Woods adds, "Turns out, the presidential Cabinet really matters — and if it's staffed with the Pete Hegseths and Kristi Noems of the world, nothing good will come of it."

Another thing "Regime Change" brings out is how many people on the right have turned against Trump.

"As the Year 1 barrels along," Woods notes, "Swan and Haberman document the fallout. MAGA loyalists Marjorie Taylor Greene and Thomas Massie and Tucker Carlson split with Trump over the mishandling of the Epstein files and the Iran war…. Former allies, Mike Pompeo, Bill Barr, and Mike Pence are now hostile to the White House and John Bolton has been targeted by Trump for vengeance."

Woods continues, "Bad blood and feuds surround MAGA, a coalition only held together by the president's will and fear of his wrath…. It makes for grim reading. No president, perhaps no person in public life, has ever fully embodied the Seven Deadly Sins the way Trump does. You see them all in him, even at 79, throughout these pages: lust, greed, pride, anger, envy, gluttony, and sloth…. 'Regime Change' is essential reading to understand how, in just 18 months, Trump's presidency reached this dreadful precipice, and why, in the end, everyone leaves him."

Exposed: MAGA is buying the 2026 midterm elections

On Thursday, the Washington Post launched a new tool that tracks campaign donations for the November midterms, and what it revealed is stunning. At this point, with just four months until the election, 9 out of 10 of the top megadonors are directly linked to the MAGA movement, and they're out-funding the Democrats by a long shot.

According to the Post, the top 50 individual donors have so far contributed $1.37 billion to campaigns for the upcoming races. $294 million of that has gone to Democratic candidates, $200 million has gone to unaffiliated candidates, and a whopping $875 million has gone into the Republican war chest. As the Post notes, all that cash “could prove critical for the GOP to maintain control of Congress in November.”

The top individual donors are comprised entirely of billionaires and “newly minted trillionaire” Elon Musk, who, along with eight other top GOP donors, are explicitly MAGA-oriented. While Musk was the top Republican donor in the 2024 election, currently that title goes to venture capitalists Ben Horowitz and Marc Andreessen, who have contributed $91.2 million to President Donald Trump’s MAGA Inc Super PAC and a pro-cryptocurrency Super PAC called Fairshake.

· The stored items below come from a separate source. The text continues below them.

-- ==== Sys2Proof/Machine/Trust.lean ====
section
/-! DEFINITION. The trust region. -/
namespace Sys2Proof.Machine

/-! ## Secure mailbox requests (R618 to R625) -/

/-- A port's secure state. -/
def secPort (s : State) (h : Nat) : SecPort := s.sec.ports.get h

/-- A port's secure state changes. -/
def setSecPort (h : Nat) (f : SecPort → SecPort) (s : State) : State :=
  { s with sec := { s.sec with ports := s.sec.ports.upd h f } }

/-- TYPE and TAG of a request (R514, R622). -/
def reqType (ws : List Word) : Nat := (ws.headD 0).toNat / 2 ^ 24
def reqTag (ws : List Word) : Nat := (ws.headD 0).toNat / 65536 % 256

/-- Word `i` of a request. -/
def reqWord (ws : List Word) (i : Nat) : Nat := (ws.getD i 0).toNat

/-- The trust region takes the request a port has posted: the message is read (R515, R622). It serves none while the adapter is
in its start-up, in SCRAP, or has taken one it has not yet answered. -/
def takeRequest (h type : Nat) (s : State) : Option (List Word × State) :=
  match (secPort s h).request with
  | none => none
  | some ws =>
    if reqType ws != type || (secPort s h).verifying.isSome || (secPort s h).reading.isSome || s.pwr.stage < 6 then none
    else
      some (ws, endMessage (h * 4096) true 1 (setSecPort h (fun p => { p with request := none }) s))

/-- The trust region answers a request (R622): RESULT with the request's TYPE and TAG. -/
def secResult (h type tag status : Nat) (s : State) : State :=
  fillSecure (h * 4096) [BitVec.ofNat 32 (0x82 * 2 ^ 24 + tag * 65536 + 0xFFFF),
    BitVec.ofNat 32 (type * 2 ^ 24 + tag * 65536 + status), 0, 0, 0, 0, 0, 0] s

/-- A request is answered by RESULT (R622). -/
def answer (h : Nat) (ws : List Word) (status : Nat) (s : State) : State := secResult h (reqType ws) (reqTag ws) status s

/-- The buffer that a request names in words 1 and 2 is read through the function's own path (R618, R624, log 87). Without bus mastering
nothing can be read. -/
def readBuffer (h : Nat) (ws : List Word) (nonce : List Byte) (len : Nat) (s : State) : State :=
  if (fnOf s (h * 4096)).bme then
    issueRead (h * 4096) .secure (reqWord ws 1 + reqWord ws 2 * 2 ^ 32) len
      (setSecPort h (fun p => { p with reading := some { msg := ws, nonce := nonce } }) s)
  else answer h ws stTimeout s

/-- The request of a type whose buffer a read has brought. -/
def bufferRead (s : State) (h type : Nat) : Option (SecRead × List Byte) :=
  match (secPort s h).reading with
  | some r => if reqType r.msg == type then r.buf.map fun b => (r, b) else none
  | none => none

/-- The read of a request's buffer has failed (R618, R625). -/
def secureReadFailed (h : Nat) (s : State) : State :=
  match (secPort s h).reading with
  | some r => answer h r.msg stTimeout (setSecPort h (fun p => { p with reading := none }) s)
  | none => s

/-- Words from `i` on are zero. -/
def restZero (ws : List Word) (i : Nat) : Bool := (ws.drop i).all fun w => w == 0

/-- 32 bytes drawn (R618, R626). -/
def drawnBytes (n : Nat) (s : State) : List Byte := bytesOf n (drawn (8 * n) s)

Other top individual contributors include financiers Jeff and Janine Yass, Miriam Adelson (widow of Trump ally and megadonor businessman Sheldon Adelson), shipping magnates Elizabeth and Richard Uihlein, OpenAI co-founder Greg Brockman and his spouse Anna, hedge fund manager Paul Singer, cryptocurrency investing brothers Comeron and Tyler Winklevoss (who, incidentally, claimed Mark Zuckerberg stole the idea for Facebook from them), and businesswoman Diane Hendricks. Between them all, they most frequently contributed to MAGA Inc as well as the Republican Congressional and Senate Leadership Funds, in addition to donating to groups that promote specific issues like AI, cryptocurrency, and school deregulation.

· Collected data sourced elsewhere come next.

/-- FIRE_ARMED (R562). -/
def execFireArmed (bytes : List Byte) (bad : Bool) (s : State) : Host.Outcome State Fault Refusal :=
  .next (pealRx 0x12 bytes bad (fun s =>
    match s.sets.arm with
    | some a =>
      if a.pod && a.initiator && rd bytes 6 2 == a.target && rd bytes 8 4 == (shadowSet s).podGen then
        setPeal (fun p => { p with fireMap := p.fireMap.put (fSrc bytes) (if rd bytes 12 1 == 0xFF then 1 else 2) }) s
      else s
    | none => s) s)

/-- FIRE_ANNOUNCE_LATE: an announcement not sent by 10 µs before its instant withdraws the firing with reason LATE (R560). -/
def execFireAnnounceLate (s : State) : Host.Outcome State Fault Refusal :=
  match s.sets.arm with
  | some a =>
    if a.pod && a.initiator && !a.announced && nearFiring s then
      .next (withdraw 5 (setPeal (fun p => { p with announce := none }) s))
    else .next s
  | none => .next s

/-! ## Time, alerts and telemetry (R383, R558, R663) -/

/-- TIME: the offset from the time source is recorded (R383, R559). -/
def execTime (bytes : List Byte) (bad : Bool) (s : State) : Host.Outcome State Fault Refusal :=
  .next (pealRx 0x20 bytes bad (fun s =>
    if s.peal.timeSrcEn && fSrc bytes == s.peal.timeSrc then
      let sent := (DevTime.ofFull (rd bytes 6 16)).add ((s.time.pealDelay.toNat * 2 ^ 24 : Nat) : Int)
      let d := satSigned 64 (DevTime.diff s.time.now sent)
      { s with time := { s.time with
        pealOfs := BitVec.ofNat 64 (ofSigned 64 d), pealValid := true, pealSrc := BitVec.ofNat 9 (fSrc bytes), pealAt := s.tick } }
    else s) s)

/-- A frame enters PEAL_RX_LOG: its bytes from TYPE on, in 44 bytes. -/
def logFrame (type : Nat) (b : List Byte) (s : State) : State :=
  let e := BitVec.ofNat 8 type :: b.take (6 + fLen b) ++ List.replicate (44 - 7 - fLen b) 0
  setPeal (fun p => { p with log := p.log.put p.logNext e, logNext := (p.logNext + 1) % 64 }) s

/-- ALERT, or an operator type: stored, and PEAL_ALERT posted (R558, R569). A reserved type is discarded and counted (R541, R542); the
other types have rows of their own. -/
def execAlert (bytes : List Byte) (bad : Bool) (s : State) : Host.Outcome State Fault Refusal :=
  let type := (bytes.headD 0).toNat
  let bytes := bytes.drop 1
  if [1, 2, 3, 4, 5, 6, 0x10, 0x11, 0x12, 0x20, 0x22].contains type then .next s
  else
    .next (pealRx type bytes (bad || (type < 0x80 && type != 0x21)) (fun s =>
      let head := ofBytesBE ((fPay bytes ++ List.replicate 12 0).take 12)
      postAll 0x0C03 23 (fld 255 247 (fSrc bytes) + fld 246 239 type + fld 238 233 (fLen bytes) + fld 232 227 s.peal.logNext
        + fld 223 128 head) (logFrame type bytes s)) s)

/-- TELEMETRY: stored. -/
def execTelemetry (bytes : List Byte) (bad : Bool) (s : State) : Host.Outcome State Fault Refusal :=
  .next (pealRx 0x22 bytes bad (logFrame 0x22 bytes) s)

/-- The region with the least margin, and that margin in 1/16 mV. -/
def leastMargin (s : State) : Nat × Int :=
  (List.range 24).foldl (fun b k => if (s.age.get k).margin < b.2 then (k, (s.age.get k).margin) else b) (0, (s.age.get 0).margin)

/-- The telemetry frame (R663); POWER is the latest total, as in R661 (log 76). -/
def telemFrame (s : State) : List Byte :=
  let h := hottest s
  let m := leastMargin s
  bytesOf 2 (s.pwr.totals.headD 0) ++ bytesOf 1 h ++ bytesOf 1 (ofSigned 8 (satSigned 8 (regionOf s h).tj)) ++ bytesOf 2 (ofSigned 16 m.2)
    ++ bytesOf 1 m.1 ++ bytesOf 1 (bit (s.pwr.capStep != 0) + 2 * bit (s.pwr.regions.any fun r => r.2.thermStep != 0))

/-- The next TELEMETRY is one period later. -/
def telemRearm (s : State) : State :=
  { s with pwr := { s.pwr with telemNext := s.pwr.telemNext + msT s.pwr.telemPeriod } }

/-- TELEMETRY_PERIOD. -/
def execTelemetryPeriod (s : State) : Host.Outcome State Fault Refusal :=
  if s.pwr.telemPeriod == 0 || s.tick < s.pwr.telemNext then .next s
  else
    let s := telemRearm s
    .next (if s.pwr.telemPeal && s.peal.member then setPeal (fun p => { p with telem := some (telemFrame s) }) s else s)

/-! ## Commands and PEAL_CFG (R555 to R557, R564 to R567) -/

/-- PEAL_JOIN. -/
def execPealJoin (c : CmdPkt) (s : State) : Host.Outcome State Fault Refusal :=
  .next (runCmd 0x0C01 .A false always (fun _ s =>
    firstOf [(!s.peal.nodeValid || s.peal.member || s.peal.joining, stBadState)]) quiet
    (fun _ s => done (setPeal (fun p => { p with joining := true, enabled := true, busy := s.tick }) s) 0) c s)

/-- PEAL_LEAVE: a join is abandoned at once; a member queues LEAVE. -/
def execPealLeave (c : CmdPkt) (s : State) : Host.Outcome State Fault Refusal :=
  .next (runCmd 0x0C02 .A false always (fun _ s => firstOf [(!s.peal.member && !s.peal.joining, stBadState)]) quiet
    (fun _ s => done (if s.peal.member then setPeal (fun p => { p with leave := true }) s else pealStop s) 0) c s)

/-- PEAL_STS (R565): RECOVERING covers a joining node that contends with CLAIM (R554). -/
def pealSts (s : State) : Nat :=
  let p := s.peal
  fld 31 31 (bit p.member) + fld 30 30 (bit p.joining) + fld 29 29 (bit (p.recovering || (p.contend.map (·.type)) == some 5)) + fld 28 28 (bit p.dupId)
    + fld 27 27 (bit p.nodeValid) + fld 26 18 p.node + fld 17 8 p.map.length

/-- PEAL_STATUS. -/
def execPealStatus (c : CmdPkt) (s : State) : Host.Outcome State Fault Refusal :=
  .next (runCmd 0x0C03 .A false always (fun _ _ => none) quiet
    (fun _ s => done s (fld 127 96 s.peal.rotation + fld 95 87 (s.peal.map.filter (· < s.peal.node)).length + fld 63 32 (pealSts s))) c s)

/-- PEAL_SEND. -/
def execPealSend (c : CmdPkt) (s : State) : Host.Outcome State Fault Refusal :=
  .next (runCmd 0x0C04 .A false always (fun c s =>
    let t := c.p 0 1
    let n := c.p 1 1
    firstOf [(!(t == 0x21 || t == 0x22 || t ≥ 0x80) || n > 32 || (t < 0x80 && n == 0), stBadParam),
      (bits 14 9 (c.p 2 2) != 0, stBadParam), (!s.peal.member, stBadState), (s.peal.sends.length ≥ 16, stNoResource)]) quiet
    (fun c s => done (setPeal (fun p => { p with sends := p.sends ++ [(c.p 0 1, c.p 2 2, bytesOf (c.p 1 1) (c.p 4 32))] }) s) 0) c s)

/-- PEAL_CFG_WRITE (R564): a write with TOKEN_TO out of range is ignored in whole. -/
def execPealCfgWrite (v : Word) (s : State) : Host.Outcome State Fault Refusal :=
  let n := (v.extractLsb' 21 11).toNat
  if n < 40 || n > 1000 then .next s
  else .next (setPeal (fun p => { p with
    tokenTo := n, timeSrc := (v.extractLsb' 12 9).toNat, timeSrcEn := v.getLsbD 11 }) s)

end Sys2Proof.Machine
end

The Post’s tool also lists the top 10 organizational donors, and here again, Republican and MAGA groups dominate. Six of 10 groups are specifically GOP, a number of which are directly linked to Trump, like Securing American Greatness, Stand Together Chamber of Commerce, and the crypto company Foris Dax. While the top two organizational donors — cryptocurrency companies Coinbase and Ripple Labs — aren’t technically political groups, they are aligned with the Trump family’s crypto business and primarily fund Republican candidates. Of the remaining two donor groups, one is AIPAC, which gives to candidates on both sides of the aisle.

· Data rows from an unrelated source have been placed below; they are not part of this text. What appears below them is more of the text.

-- ==== Sys2Proof/Machine/TimeRows.lean ====
section
/-! DEFINITION. Device time and gate lists. -/
namespace Sys2Proof.Machine

/-! ## The queued changes of device time (R346, R349, R350, R360) -/

/-- What the tick adds (R346, R349, R350): the next queued change, if any; calibration constants that wait for it come into force
(R360). -/
def timeAfterTick (t : Time) : Time :=
  let step (f : DevTime → DevTime) (g : Time) : Time := { g with
    now := f g.now, replicas := g.replicas.map f, prev := t.now, cal := t.calNext.foldl (fun m e => m.put e.1 e.2) t.cal, calNext := [] }
  match t.queue with
  | [] => step (fun x => x.tick t.inc) t
  | .inc v _ _ :: rest => step (fun x => x.tick v) { t with inc := v, queue := rest }
  | .step d _ _ :: rest => step (fun x => (x.tick t.inc).add d) { t with queue := rest, steps := t.steps + 1 }
  | .set v _ _ :: rest => step (fun _ => v) { t with queue := rest, steps := t.steps + 1, untrusted := false }

/-- Device time after the ticks that the queued changes take. -/
def afterQueue : Nat → Time → Time
  | 0, t => t
  | k + 1, t => afterQueue k (timeAfterTick t)

/-- An offset step would leave device time before 0 s at the tick that carries it out, after the changes queued before it (R349). -/
def beforeZero (t : Time) (d : Int) : Bool :=
  let u := afterQueue t.queue.length t
  decide (((u.now.tick u.inc).units : Int) + d < 0)

/-! ## Device time commands (R345 to R351) -/

/-- A change is queued for the next tick, and its reply follows that tick (R346, R347). -/
def queueTime (t : TimeChange) (s : State) : CmdEnd := ({ s with time := { s.time with queue := s.time.queue ++ [t] } }, none)

def execTimeGet (c : CmdPkt) (s : State) : Host.Outcome State Fault Refusal :=
  .next (runCmd 0x0501 .V false always (fun _ _ => none) quiet (fun _ s => done s s.time.now.full) c s)

def execTimeIncSet (c : CmdPkt) (s : State) : Host.Outcome State Fault Refusal :=
  .next (runCmd 0x0502 .A false always
    (fun c _ => firstOf [(c.p 0 8 < 0x013FAE147B || c.p 0 8 > 0x014051EB85, stBadParam)]) quiet
    (fun c s => queueTime (.inc (c.p 0 8) c.fn c.sec) s) c s)

/-- The offset of TIME_ADJUST in units (R349). -/
def CmdPkt.offset (c : CmdPkt) : Int := toSigned 80 (c.p 0 10)

/-- JUMP_REFUSED (R386). -/
def postJumpRefused (c : CmdPkt) (s : State) : State :=
  postAll 0x0501 23 (fld 255 176 (c.p 0 10) + fld 175 128 (s.time.thr / 2 ^ 14)) s

/-- The offset exceeds the jump threshold (R349). -/
def beyondThreshold (c : CmdPkt) (s : State) : Bool := c.offset.natAbs > s.time.thr

def execTimeAdjust (c : CmdPkt) (s : State) : Host.Outcome State Fault Refusal :=
  .next (runCmd 0x0503 .A false always
    (fun c s =>
      if c.p 10 38 != 0 then some (stBadParam, 0)
      else if beyondThreshold c s then some (stDenied, 0x0501)
      else if beforeZero s.time c.offset then some (stBadParam, 0)
      else none)
    (fun c s => if c.p 10 38 == 0 && beyondThreshold c s then postJumpRefused c s else s)
    (fun c s => queueTime (.step c.offset c.fn c.sec) s) c s)

def execTimeSet (c : CmdPkt) (s : State) : Host.Outcome State Fault Refusal :=
  .next (runCmd 0x0504 .A true always
    (fun c _ => firstOf [(bits 79 62 (c.p 0 16) != 0 || bits 61 32 (c.p 0 16) ≥ 1000000000, stBadParam)]) quiet
    (fun c s => queueTime (.set (DevTime.ofFull (c.p 0 16)) c.fn c.sec) s) c s)

def execTimeJumpThr (c : CmdPkt) (s : State) : Host.Outcome State Fault Refusal :=
  .next (runCmd 0x0505 .A true always
    (fun c _ => firstOf [(c.p 0 10 < nsU 1000 || c.p 0 10 > nsU 1000000000, stBadParam)]) quiet
    (fun c s => done { s with time := { s.time with thr := c.p 0 10 } } 0) c s)

/-- R360: the constant comes into force at the next tick. -/
def execTsCalSet (c : CmdPkt) (s : State) : Host.Outcome State Fault Refusal :=
  .next (runCmd 0x0507 .A false always
    (fun c _ => firstOf [(c.p 0 2 ≥ 1024 || c.p 2 1 > 1, stBadParam)]) quiet
    (fun c s => done { s with time := { s.time with
      calNext := s.time.calNext.put (2 * c.p 0 2 + c.p 2 1) (toSigned 32 (c.p 4 4)) } } 0) c s)

/-- R370. -/
def execPpsCfg (c : CmdPkt) (s : State) : Host.Outcome State Fault Refusal :=
  .next (runCmd 0x0508 .A false always
    (fun c s => if c.p 0 1 % 2 == 1 then
        firstOf [(c.p 4 4 < 1 || c.p 4 4 > 500000, stBadParam), (!ownsBall s 0 1, stConflict)]
      else none) quiet
    (fun c s =>
      if c.p 0 1 % 2 == 1 then done { s with time := { s.time with ppsOn := true, ppsWidth := c.p 4 4 } } 0
      else done { s with time := { s.time with ppsOn := false, ppsHigh := false } } 0) c s)

/-! ## The tick (R81, R87, R346, R354) -/

/-- The ring whose command this tick carries out. -/
def tickRing (t : Time) : Option (Nat × Bool) :=
  match t.queue with
  | [] => none
  | .inc _ f c :: _ => some (f, c)
  | .step _ f c :: _ => some (f, c)
  | .set _ f c :: _ => some (f, c)

/-- CK_P has an edge in clock n of a region at a stretch step: 16, 15, 14 or 12 of every 16 (R55, R58, log 69). -/
def ckpEdge (step n : Nat) : Bool := decide (n % 16 < [16, 15, 14, 12].getD step 12)

/-- CK_P clock n of a core carries a dummy block (R77, R397). -/
def dummySlot (s : State) (c n : Nat) : Bool :=
  ckpEdge (stretchStep s (c / 5)) n && coreUsable s c && decide (Config.cipherDraw c n % 2 ^ 16 < s.ciph.rate)

/-- CK_P clock n of a core can take a real block. -/
def realSlot (s : State) (c n : Nat) : Bool := ckpEdge (stretchStep s (c / 5)) n && !dummySlot s c n

/-- The two CK_P clocks of a tick at the cipher cores: dummy slots are counted, and waiting blocks enter in the others (R397). -/
def cipherClocks (s : State) : State :=
  if !s.pwr.released then s
  else
    let n := 2 * s.tick
    let real (c : Nat) : Nat := bit (realSlot s c n) + bit (realSlot s c (n + 1))
    let dummy (c : Nat) : Nat := wrapAdd 64 (s.ciph.dummies.getD c 0) (bit (dummySlot s c n) + bit (dummySlot s c (n + 1)))
    { s with ciph := { s.ciph with
      bound := drainOps s.ciph.bound real
      dummies := if s.ciph.rate == 0 then s.ciph.dummies else (List.range 80).map dummy } }

/-- R81: one CK_T tick. Device time stands still while the root PLL is unlocked (R45); the refill is its own row (log 6). -/
def execCkTTick (s : State) : Host.Outcome State Fault Refusal :=
  if !s.pwr.ckLocked then .next s
  else
    let ring := tickRing s.time
    let back := (timeAfterTick s.time).now.units < s.time.now.units
    let s := cipherClocks { s with tick := s.tick + 1, time := timeAfterTick s.time }
    let s := if back then kilnStart s else s
    match ring with
    | none => .next s
    | some (f, c) =>
      if s.fw.ready then .next (finishExec f c stOk 0 s)
      else .next (setRing f c (fun r => { r with exec := r.exec.map fun e => { e with committed := true } }) s)

def execTimeReplicaCheck (k : Fin 23) (upset : Option DevTime) (s : State) : Host.Outcome State Fault Refusal :=
  let found := upset.getD (s.time.replicas.getD k.val s.time.now)
  if found == s.time.now then .next s
  else
    let s := { s with time := { s.time with replicas := s.time.replicas.set k.val s.time.now } }
    .next (postAll 0x0505 k.val (fld 255 248 k.val) s)

/-! ## Pulse per second (R371) -/

/-- R371: a second boundary was passed by the last tick, going forward: a pulse of the whole width begins, be it during one. -/
def execPpsRise (s : State) : Host.Outcome State Fault Refusal :=
  let t := s.time
  if t.ppsOn && !t.untrusted && decide (0 < DevTime.diff t.now t.prev) && t.now.sec != t.prev.sec then
    .next { s with time := { t with ppsHigh := true, ppsFallAt := s.tick + usT t.ppsWidth, prev := t.now } }
  else .next s

def execPpsFall (s : State) : Host.Outcome State Fault Refusal :=
  if s.time.ppsHigh && decide (s.time.ppsFallAt ≤ s.tick) then .next { s with time := { s.time with ppsHigh := false } }
  else .next s

/-! ## Gate lists (R373 to R382) -/

/-- R379; an earlier pending list that reaches its start at this tick starts first (R380). -/
def execGateLoad (c : CmdPkt) (s : State) : Host.Outcome State Fault Refusal :=
  .next (runCmd 0x0506 .A false always
    (fun c s =>
      let bs := c.ind.getD []
      let base := c.p 24 16
      firstOf [(!c.indirect || c.p 8 4 != bs.length || bs.length % 8 != 0 || bs.length > 2048 || !gateEntriesOk bs
          || c.p 14 1 > 1 || c.p 15 1 != 0 || c.p 40 8 != 0 || !cycleOk (c.p 16 8) || bits 79 62 base != 0
          || bits 61 32 base ≥ 1000000000, stBadParam),
        (!setActive s, stBadState), (!isLogicalPort s (c.p 12 2), stBadParam),
        (c.p 14 1 == 1 && strobeTaken s (c.p 12 2), stConflict)]) quiet
    (fun c s =>
      let p := c.p 12 2
      let (l, n) := startGate (DevTime.ofFull (c.p 24 16))
        { cycle := c.p 16 8, strobe := c.p 14 1 == 1, entries := gateEntries (c.ind.getD []) } s.time.now
      let s := setGate p (fun g => { startPending g s.time.now with pend := some l }) s
      done (postStartAdvanced p n l.start false s)
        (fld 127 64 l.start.stamp + fld 63 32 (min n (2 ^ 32 - 1)) + fld 0 0 (bit (n != 0)))) c s)

/-- The shared balls that the gate strobe drives pulse for 8 CK_T ticks (R372). -/
def strobePulse (s : State) : State :=
  (List.range 8).foldl (fun s b => if ballEnabled s b 2 then { s with strobe := s.strobe.put b (s.tick + 8) } else s) s

/-- R378: the pending list of a port starts. -/
def execGateListStart (port : Fin 1024) (s : State) : Host.Outcome State Fault Refusal :=
  match (s.gates.get port.val).pend with
  | none => .next s
  | some l =>
    if s.time.now.reached l.start then
      let s := setGate port.val (fun g => startPending g s.time.now) s
      .next (if l.strobe then strobePulse s else s)
    else .next s

/-- R376: the gates of a port take the value of the running list at this tick; a cycle start may strobe (R372). -/
def execGateStateChange (port : Fin 1024) (s : State) : Host.Outcome State Fault Refusal :=
  let g := s.gates.get port.val
  let s' := setGate port.val (fun g => { g with gates := gateState g.run s.time.now }) s
  match g.run with
  | some l =>
    if l.strobe && l.cycle != 0 && l.offset s.time.now < s.time.inc then .next (strobePulse s') else .next s'
  | none => .next s'

end Sys2Proof.Machine
end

As NPR notes, Republicans “have more money to spend, but they’ll need it.” Part of the reason there has been such a rush to dole out cash on the part of conservative donors involves the major headwinds faced by GOP candidates going into the midterms. Trump’s disastrous war with Iran, abysmal economy, brutal immigration crackdown, and mishandling of the Epstein files have proven so unpopular that many experts predict that the Republicans will lose their majority in the House and maybe even the Senate.